TEDxTauranga
- Website type: Conference
- Available in: English, multilingual subtitles, transcript
- Headquarters: Tauranga, {{{location_country}}}
- Area served: Tauranga
- Founder: Sheldon Nesdale
- Website: www.tedxtauranga.com
- Registration: Optional
- Launched: 2013 (first conference)
- Current status: Returning 2023

= TEDxTauranga =

Event in Tauranga, New Zealand

TEDxTauranga is an independent TEDx event held every 1–2 years in Tauranga, New Zealand. At TEDxTauranga, live speakers and entertainers combine to spark deep discussion and connection in a small group. The TED Conference provides general guidance for the TEDx program, but individual TEDx events, including TEDxTauranga, are self-organised by local volunteers. Other independently organised TEDx events in New Zealand include TEDxAuckland and TEDxWellington.

TED is a nonprofit devoted to the philosophy of 'ideas worth spreading' through short, powerful talks that began in 1984, including topics related to 'Technology, Entertainment and Design'. TED talks now cover a wider range of ideas, from "science to business to global issues"

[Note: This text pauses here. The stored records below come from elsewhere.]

/-- Readings (R488-R492, R504-R506, R610), telemetry (R591, R603), the time base (R373, R601). Rounding down is
assumption 68. -/
def Obligations.ReadingsAndSensorsAreTaken : Prop :=
  (∀ (s : State) (a b : TowerInput) (p : PkgReading),
      s.pwr.pkg ≠ .off →
      ∃ t, exec (.thermalModelUpdate a b p) s = .next t ∧ t.th.p = p ∧ (getTower t 0).r = readingOf s 0 a ∧ (getTower t 1).r = readingOf s 1 b)
  ∧ (∀ (s : State) (tower node : Nat) (n : NodeValue) (diff : Int),
      tower < 2 →
      (getTower s tower).nodes = [(node, n)] →
      nodeDiff s tower n = some diff →
      ∃ t, exec (.offsetAdjust tower) s = .next t ∧
        tfind (getTower t tower).offsets node = some (max (-384) (min 384 (nodeOffset s tower node + max (-16) (min 16 (diff - nodeOffset s tower node))))))
  ∧ (∀ (s : State) (disagree agree : List Nat) (t i u : Nat),
      s.mgmt.mittenDown = false →
      t < 2 →
      i < 4096 →
      4096 * t + i ∈ disagree →
      (getTower s t).masked.contains i = false →
      tfind (getTower s t).disagree i = some u →
      u + 1000000000 ≤ s.time.now →
      hubAccepts s t i = true →
      ∃ v, exec (.sensorCheck disagree agree) s = .next v ∧ i ∈ (getTower v t).masked)
  ∧ (∀ (s : State) (mvA mvB : Nat),
      s.pwr.pkg ≠ .off →
      s.mgmt.phase ≠ .bootMgmt →
      ∃ t, exec (.imonSample mvA mvB) s = .next t ∧ (getTower t 0).current = mvA ∧ (getTower t 1).current = mvB)
  ∧ (∀ (s : State),
      s.th.coolantLoss = true →
      s.th.lossAt + 2000000 ≤ s.time.now →
      s.pwr.pkg ≠ .off →
      s.mgmt.phase ≠ .bootMgmt →
      exec .coolantTimeout s = .next (enterTrip s 4))
  ∧ (∀ (s : State) (ra rb : Nat),
      s.pwr.pkg ≠ .off →
      s.mgmt.phase ≠ .bootMgmt →
      s.mgmt.mittenDown = false →
      s.th.telem.samples ≠ 0 →
      ∃ t, exec (.telemetryRefresh ra rb) s = .next t ∧ t.th.telem.seq = s.th.telem.seq + 2 ∧ t.th.telem.rateA = ra ∧ t.th.telem.rateB = rb ∧
        t.th.telem.powerPkg = (Int.fdiv ((s.th.telem.sums[0]?).getD 0) s.th.telem.samples).toNat ∧
        t.th.telem.inlet = Int.fdiv ((s.th.telem.sums[3]?).getD 0) s.th.telem.samples ∧
        t.th.telem.ladder = [ladderLevel s.th.a, ladderSetter s.th.a, ladderLevel s.th.b, ladderSetter s.th.b] ∧ t.th.telem.samples = 0 ∧ t.pwr = s.pwr)
  ∧ (∀ (s : State) (es : List (Nat × Nat × Nat)) (p e w : Nat),
      (getP s p).isSome = true →
      ∃ t x, exec (.energyRefresh (es ++ [(p, e, w)])) s = .next t ∧ getP t p = some x ∧ x.energy = e ∧ x.power = w)
  ∧ (∀ (s : State) (hostTime host : Nat),
      host = hostTime % 2 ^ 64 →
      s.time.ptmEn = true →
      s.pwr.pkg ≠ .off →
      exec (.ptmDialogue false hostTime) s = .next { s with time := { s.time with locked := ptmLocked s } } ∧
      exec (.ptmDialogue true hostTime) s = .next { s with time := { s.time with
        now := if s.time.first = true ∧ s.time.now < host then host else s.time.now
        slew := if s.time.first = true ∧ s.time.now < host then 0 else (host : Int) - s.time.now
        first := false, locked := true, lastAdj := (host : Int) - s.time.now
        lastAdjTime := if s.time.first = true ∧ s.time.now < host then host else s.time.now } })

/-- Limiters (R483, R494-R498, R503). -/
def Obligations.LimitersMoveTheLadders : Prop :=
  (∀ (s : State) (tower : Nat),
      tower < 2 →
      s.pwr.pkg ≠ .off →
      ∃ t, exec (.thermalLimiterTick tower) s = .next t ∧ (getTower t tower).lvlTh = thermalLevel s tower ∧
        (s.th.coolantLoss = true → (getTower t tower).lvlTh = 22) ∧
        (s.th.coolantLoss = false → 95 * 64 < (getTower s tower).r.hotLogic ∨ 88 * 64 < (getTower s tower).r.hotF ∨ 90 * 64 < hotStackOf (getTower s tower).r ∨ 1050 < coreCurrent (getTower s tower) →
          (getTower t tower).lvlTh = min ((getTower s tower).lvlTh + 1) 22) ∧
        (getTower t tower).lvlHost = (getTower s tower).lvlHost ∧ (getTower t tower).lvlAlm = (getTower s tower).lvlAlm ∧ t.pwr = s.pwr)
  ∧ (∀ (s : State) (tower : Nat),
      tower < 2 →
      s.pwr.pkg ≠ .off →
      ∃ t theta, exec (.thermalCapCompute tower) s = .next t ∧ (getTower t tower).theta = theta ∧
        (getTower t tower).cap = some (capOf (theta.getD (baseTheta s tower)) (inletNow s)) ∧ (getTower t tower).samples = 0 ∧
        (300 * (getTower s tower).samples ≤ (getTower s tower).sumPower → 0 < (getTower s tower).samples →
          theta = some ({ num := (getTower s tower).sumLogic - (getTower s tower).sumInlet, den := (getTower s tower).sumPower }, { num := (getTower s tower).sumF - (getTower s tower).sumInlet, den := (getTower s tower).sumPower })) ∧
        ((getTower s tower).sumPower < 300 * (getTower s tower).samples → theta = (getTower s tower).theta))
  ∧ (∀ (s : State) (tower : Nat),
      tower < 2 →
      s.pwr.hostCap ≠ 0 →
      ∃ t, exec .hostLimiterTick s = .next t ∧ (getTower t tower).lvlTh = (getTower s tower).lvlTh ∧
        (s.pwr.hostCap < s.th.p.power → (getTower s tower).lvlHost < 22 → since s (getTower s tower).sinceHost 20000 = true → (getTower t tower).lvlHost = (getTower s tower).lvlHost + 1) ∧
        (100 * s.th.p.power < 97 * s.pwr.hostCap → 0 < (getTower s tower).lvlHost → since s (getTower s tower).sinceHost 100000 = true → (getTower t tower).lvlHost = (getTower s tower).lvlHost - 1) ∧
        (s.th.p.power ≤ s.pwr.hostCap → 97 * s.pwr.hostCap ≤ 100 * s.th.p.power → (getTower t tower).lvlHost = (getTower s tower).lvlHost))
  ∧ (∀ (s : State) (tower : Nat) (hotLogic hotF : Int) (idle : Nat),
      tower < 2 →
      ∃ t, exec (.almanacForecast tower hotLogic hotF idle) s = .next t ∧ getTower t tower = { getTower s tower with lvlAlm := almanacLevel s hotLogic hotF (peakPower s tower idle) idle })

/-- Resets (R78, R521, R522, R614-R616) and power groups (R608, R611-R614). -/
def Obligations.ResetsAndPowerGoods : Prop :=
  (∀ (s : State) (d : Nat) (f : Flight),
      Runs s d 0xF1A0 f →
      f.op 0x20 1 = 0 →
      f.zeroFrom 0x21 = true →
      s.fab.dieResetBy = [] →
      s.fab.dieReset = [] →
      ∃ t, exec (.reset d) s = .next t ∧ t.parts = [] ∧ t.kv = {} ∧ t.gnt.policy = s.gnt.policy ∧ t.gnt.keys = [] ∧ t.time.now = s.time.now ∧ t.mgmt.resetCause = 1)
  ∧ (∀ (s : State) (d n : Nat) (f : Flight),
      Runs s d 0xF1A0 f →
      f.op 0x20 1 = n →
      1 ≤ n →
      n ≤ 3 →
      f.zeroFrom 0x21 = true →
      s.fab.dieResetBy = [] →
      s.fab.dieReset = [] →
      ∃ u, exec (.reset d) s = .next (startDieReset u n) ∧ (startDieReset u n).fab.dieReset = [n] ∧ getF u d = some { f with phase := .running } ∧ u.fab.dieResetBy = [(n, d)])
  ∧ (∀ (s : State),
      s.pwr.pkg ≠ .off →
      pkgHeld s = false →
      ∃ t, exec .pkgRstInput s = .next t ∧ t.parts = [] ∧ t.kv = {} ∧ t.gnt.policy = s.gnt.policy ∧ t.gnt.keys = [] ∧ t.time.now = s.time.now ∧ t.mgmt.resetCause = 2)
  ∧ (∀ (s : State),
      s.pwr.pkg ≠ .off →
      pkgHeld s = false →
      ∃ t, exec .perst s = .next t ∧ t.parts = [] ∧ t.kv = {} ∧ t.gnt.policy = s.gnt.policy ∧ t.gnt.keys = [] ∧ t.time.now = s.time.now ∧ t.mgmt.resetCause = 3)
  ∧ (∀ (s : State) (i : Nat),
      i ≤ 4 →
      s.pwr.heldInputs.contains i = true →
      ∃ t, exec (.resetInputRelease i) s = .next t ∧ t.pwr = { s.pwr with heldInputs := s.pwr.heldInputs.filter (· != i) } ∧
        (pkgHeld s = true → pkgHeld t = false → t.mgmt.phase = .bootMgmt))
  ∧ (∀ (s : State),
      s.pwr.pkg = .off →
      ∃ t, exec .vaonApplied s = .next t ∧ t.mgmt.life.coldStarts = s.mgmt.lifeStored.coldStarts + 1 ∧ t.mgmt.phase = .bootMgmt ∧ t.parts = [] ∧ t.gnt.policy = s.gnt.policy)
  ∧ (∀ (s : State),
      ∃ t, exec .vaonLost s = .next t ∧ t.pwr.pkg = .off ∧ t.parts = [] ∧ t.gnt.policy = s.gnt.policy ∧ t.gnt.keys = [] ∧ t.log.critlog = s.log.critlog)
  ∧ (∀ (s : State) (g : Nat),
      g < 5 →
      s.pwr.enabled.contains g = true →
      s.pwr.good.contains g = false →
      ∃ t, exec (.powerGoodReturn g) s = .next t ∧ t.pwr.good = s.pwr.good ++ [g])
  ∧ (∀ (s : State) (g : Nat),
      g < 5 →
      s.pwr.enabled.contains g = true →
      s.pwr.good.contains g = false →
      2 ≤ g ∨ s.mgmt.waitNet = true →
      ∃ u, (∀ x, x ∈ u.pwr.enabled ↔ x ∈ s.pwr.enabled ∧ ¬ (x = g ∨ g < 2 ∧ x < 2)) ∧
        (g < 3 → exec (.powerGoodTimeout g) s = .next u ∧ u.pwr.retryAt = some (s.time.now + 1000000000)) ∧
        (3 ≤ g → exec (.powerGoodTimeout g) s = .next (dieLost (g - 1) u)))
  ∧ (∀ (s : State) (g : Nat),
      g < 5 →
      s.pwr.enabled.contains g = true →
      s.pwr.good.contains g = true →
      ∃ u, u = { s with pwr := { s.pwr with good := s.pwr.good.filter (· != g) } } ∧
        exec (.powerGoodLost g) s = .next (if g < 2 then holdPackage u (10 + g) 2 else if g = 2 then portsDown u 0 32 6 else startDieReset (holdInput u (10 + g)) (g - 1)))
  ∧ (∀ (s : State) (t : Nat),
      s.pwr.retryAt = some t →
      t ≤ s.time.now →
      s.mgmt.phase = .bootMgmt ∨ (s.pwr.pkg ≠ .standby ∧ s.pwr.tripStandby = false) →
      ∃ u, exec .enableRetry s = .next u ∧ u.pwr.retryAt = some (s.time.now + 1000000000) ∧
        (s.mgmt.phase = .bootMgmt → 0 ∈ u.pwr.enabled ∧ 1 ∈ u.pwr.enabled) ∧ (s.mgmt.phase ≠ .bootMgmt → 2 ∈ u.pwr.enabled))

/-- Bring-up (R513-R518, R541). -/
def Obligations.BringUpGoesPhaseByPhase : Prop :=
  (∀ (s : State) (bi bc : List (Nat × Nat)),
      inPhase s .bootMgmt = true →
      s.mgmt.waitNet = false →
      s.mgmt.recovery = false →
      ∃ t, exec (.bootMgmtDone bi bc) s = .next t ∧ (t.mgmt.recovery = true ∨ 0 ∈ t.pwr.enabled ∧ 1 ∈ t.pwr.enabled))
  ∧ (∀ (s : State) (an : List (Nat × DieAnswer)),
      inPhase s .bootNet = true →
      s.mgmt.netDone = false →
      ∃ t, exec (.bootNetDone an) s = .next t ∧ (t.mgmt.netDone = true ∨ t.mgmt.phase = .bootMem))
  ∧ (∀ (s : State) (rows pcs : List (Nat × Nat)) (trained : List (Nat × List Byte)) (silent : Nat),
      inPhase s .bootMem = true →
      (silent = 3 → fallBack s 3 = none) →
      ∃ t, exec (.bootMemDone rows pcs trained silent) s = .next t ∧ t.mgmt.phase = .bootLink ∧ 2 ∈ t.pwr.enabled)
  ∧ (∀ (s : State) (lanes : List (Nat × Nat × Nat)) (late : List Nat) (trained : List (Nat × List Byte)) (silent : Nat),
      inPhase s .bootLink = true →
      (silent = 3 ∨ silent = 4 → fallBack s silent = none) →
      ∃ t, exec (.bootLinkDone lanes late trained silent) s = .next t ∧ t.mgmt.phase = .bootCore)
  ∧ (∀ (s t : State) (a b : List (Nat × Nat)) (c : List (Nat × Nat × Nat)) (e : List Nat) (trained : List (Nat × List Byte)) (silent : Nat),
      fallBack s silent = some t →
      (inPhase s .bootMem = true → silent = 3 → exec (.bootMemDone a b trained silent) s = .next t) ∧
        (inPhase s .bootLink = true → silent = 3 ∨ silent = 4 → exec (.bootLinkDone c e trained silent) s = .next t))
  ∧ (∀ (s : State) (failing badSeasons : List Nat),
      inPhase s .bootCore = true →
      ∃ t, exec (.bootCoreDone failing badSeasons) s = .next t ∧ t.mgmt.phase = .check)
  ∧ (∀ (s : State),
      inPhase s .check = true →
      ∃ t, exec .checkDone s = .next t ∧ t.mgmt.phase = .ended ∧ (t.pwr.pkg = .ready ∨ t.pwr.pkg = .held ∨ t.pwr.pkg = .trip))
  ∧ (∀ (s : State) (an : List (Nat × DieAnswer)) (out : List Nat),
      inPhase s s.mgmt.phase = true →
      s.mgmt.waitNet = false →
      s.mgmt.recovery = false →
      s.mgmt.netDone = false →
      ∃ u, u = emit s 7 3 {} [(1, phaseCode s)] ∧
        (s.mgmt.phase = .bootMgmt → exec (.bootPhaseLimit an out) s = .next (mgmtWork [] [] u)) ∧
        (s.mgmt.phase = .bootNet → exec (.bootPhaseLimit an out) s = .next (netWork an u)) ∧
        (s.mgmt.phase = .bootMem → exec (.bootPhaseLimit an out) s = .next (memWork [] (out.map fun k => (k / 64, k % 64)) u)) ∧
        (s.mgmt.phase = .bootLink → ∃ v, exec (.bootPhaseLimit an out) s = .next (linkWork [] [] v) ∧ ∀ k ∈ out, k < 48 → (getBundle v k).retired = true) ∧
        (s.mgmt.phase = .bootCore → exec (.bootPhaseLimit an out) s = .next (coreWork out [] u)) ∧
        (s.mgmt.phase = .check → exec (.bootPhaseLimit an out) s = .next (checkWork u)))

/-- The set-up registers (R587-R603). -/
def Obligations.RegistersTakeTheirWrites : Prop :=
  (∀ (s : State) (v : Nat),
      s.regs.setupLock = false →
      usable s 0 false = true →
      exec (.setupLockWrite v) s = .next { s with regs := { s.regs with setupLock := bit v 0 } })
  ∧ (∀ (s : State) (fn v : Nat),
      fn ≤ 16 →
      usable s (if fn = 0 then 3 else 11) false = true →
      queuesActive s fn = false →
      fn ≠ 0 ∨ s.regs.setupLock = false →
      ∃ t, exec (.dbellConfigWrite fn 0 8 v) s = .next t ∧ (getFn t fn).dbValid = bit v 0 ∧ (getFn t fn).dbBase = v % 2 ^ 64 / 2 ^ 14 * 2 ^ 14)
  ∧ (∀ (s : State) (v : Nat),
      usable s 3 false = true →
      (5 ≤ v % 2 ^ 11 → v % 2 ^ 11 ≤ 2000 → exec (.dbellConfigWrite 0 0x08 4 v) s = .next { s with qe := { s.qe with pollPeriod := v % 2 ^ 11 } }) ∧
      (v % 2 ^ 11 < 5 ∨ 2000 < v % 2 ^ 11 → exec (.dbellConfigWrite 0 0x08 4 v) s = .next (putFn s 0 { getFn s 0 with dbCfgErr := true })))
  ∧ (∀ (s : State) (fn : Nat),
      fn ≤ 16 →
      usable s (if fn = 0 then 2 else 10) false = true →
      exec (.qctlWriteBusy fn) s = .next (putFn s fn { getFn s fn with qctlDropped := true }))
  ∧ (∀ (s : State) (v : Nat),
      usable s 7 false = true →
      ∃ t, exec (.logpControlWrite v) s = .next t ∧ t.log.mask = v / 2 ^ 8 % 2 ^ 8 ∧ t.log.en = bit v 16 ∧
        t.log.sizeLog2 = (if (s.log.en || s.regs.setupLock) = true then s.log.sizeLog2 else v % 32) ∧ t.log.base = s.log.base ∧ t.log.ring = s.log.ring)
  ∧ (∀ (s : State) (fn part p v : Nat) (x : Part),
      usable s (if fn = 0 then 5 else 13) false = true →
      (if fn = 0 then p = part else (tfind s.vfs fn).map (·.part) = some p) →
      getP s p = some x →
      ∃ t y, exec (.bwMissClear fn part v) s = .next t ∧ getP t p = some y ∧ (∀ c < 8, bit y.bwMiss c = (bit x.bwMiss c && !bit v c)) ∧
        { y with bwMiss := x.bwMiss } = x)
  ∧ (∀ (s : State) (fn off v : Nat),
      regAt s fn off = some (8, v) →
      ∃ t, exec (.reg64LowRead fn off) s = .next t ∧ read32 t fn (off + 4) = v / 2 ^ 32 % 2 ^ 32 ∧ t.regs = s.regs)
  ∧ (∀ (s : State) (v : Nat),
      usable s 8 false = true →
      exec (.registerWrite 0 0x800008 4 v) s = .next { s with time := { s.time with ptmEn := bit (v % 2 ^ 32) 0, ptmPeriod := v % 2 ^ 32 / 2 ^ 8 % 2 ^ 8, first := s.time.first || (bit (v % 2 ^ 32) 0 && !s.time.ptmEn) } })
  ∧ (∀ (s : State) (v : Nat),
      usable s 1 false = true →
      exec (.registerWrite 0 0x10000 8 v) s = .next (if (getQ s 0).st = .disabled then { s with regs := { s.regs with aqSqBase := v % 2 ^ 64 / 2 ^ 12 * 2 ^ 12 } }
          else { s with regs := { s.regs with aqCfgErr := true } }))
  ∧ (∀ (s : State) (fn : Nat) (on : Bool),
      fn ≤ 16 →
      s.pwr.pkg ≠ .off →
      ∃ t, exec (.busMasterEnable fn on) s = .next t ∧ getFn t fn = { getFn s fn with bme := on } ∧ t.regs = s.regs)
  ∧ (∀ (s : State) (w : Nat),
      ∃ t, exec (.negotiatedWidthChange w) s = .next t ∧ t.regs = { s.regs with linkWidth := w } ∧ t.parts = s.parts)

Free online access to TED talks on TED and YouTube has enabled TED to reach a wider audience compared to its exclusive live conferences in the United States, which cost $8,500 per year for a standard membership. TED has allowed independent organisers to organize local TEDx talks, which are priced less than attending a traditional TED event. TEDx was 'designed to help communities, organisations and individuals to spark conversation and connection through local TED-like experiences'

== History ==
TEDxTauranga was founded as an independent event by license holder Sheldon Nesdale in 2013. Sheldon attended three TEDx events in Auckland as a member of the audience and wanted to run his own TEDx event in his home town of Tauranga, New Zealand. Ticket availability is limited to create an intimate experience and inspire discussion with the ideas presented.

Each TEDx event is based around a theme, that changes each year. Previous TEDxTauranga themes include RE:IMAGINE (2021), RE:ACTION (2019) Perspective (2017), What Fits Your Future (2016), Think, Thrive, Transform (2015), and Great Minds do not Think Alike (2014). Approximately 683 people attended the 2019 TEDxTauranga event, held at the Holy Trinity Church on 215 Devonport Road, with 11 speakers covering a range of topics. Leading New Zealand scientist Sir Ray Avery was among the speakers team for the 2015 TEDxTauranga conference.

TEDxTauranga "brings together people from many different socioeconomic and cultural backgrounds and this alone gets the conversations going". "All the people who come to speak on the TEDx stage are extremely passionate about what it is they do, what they think and getting those ideas out there". Speakers are given 15 to 18 minutes.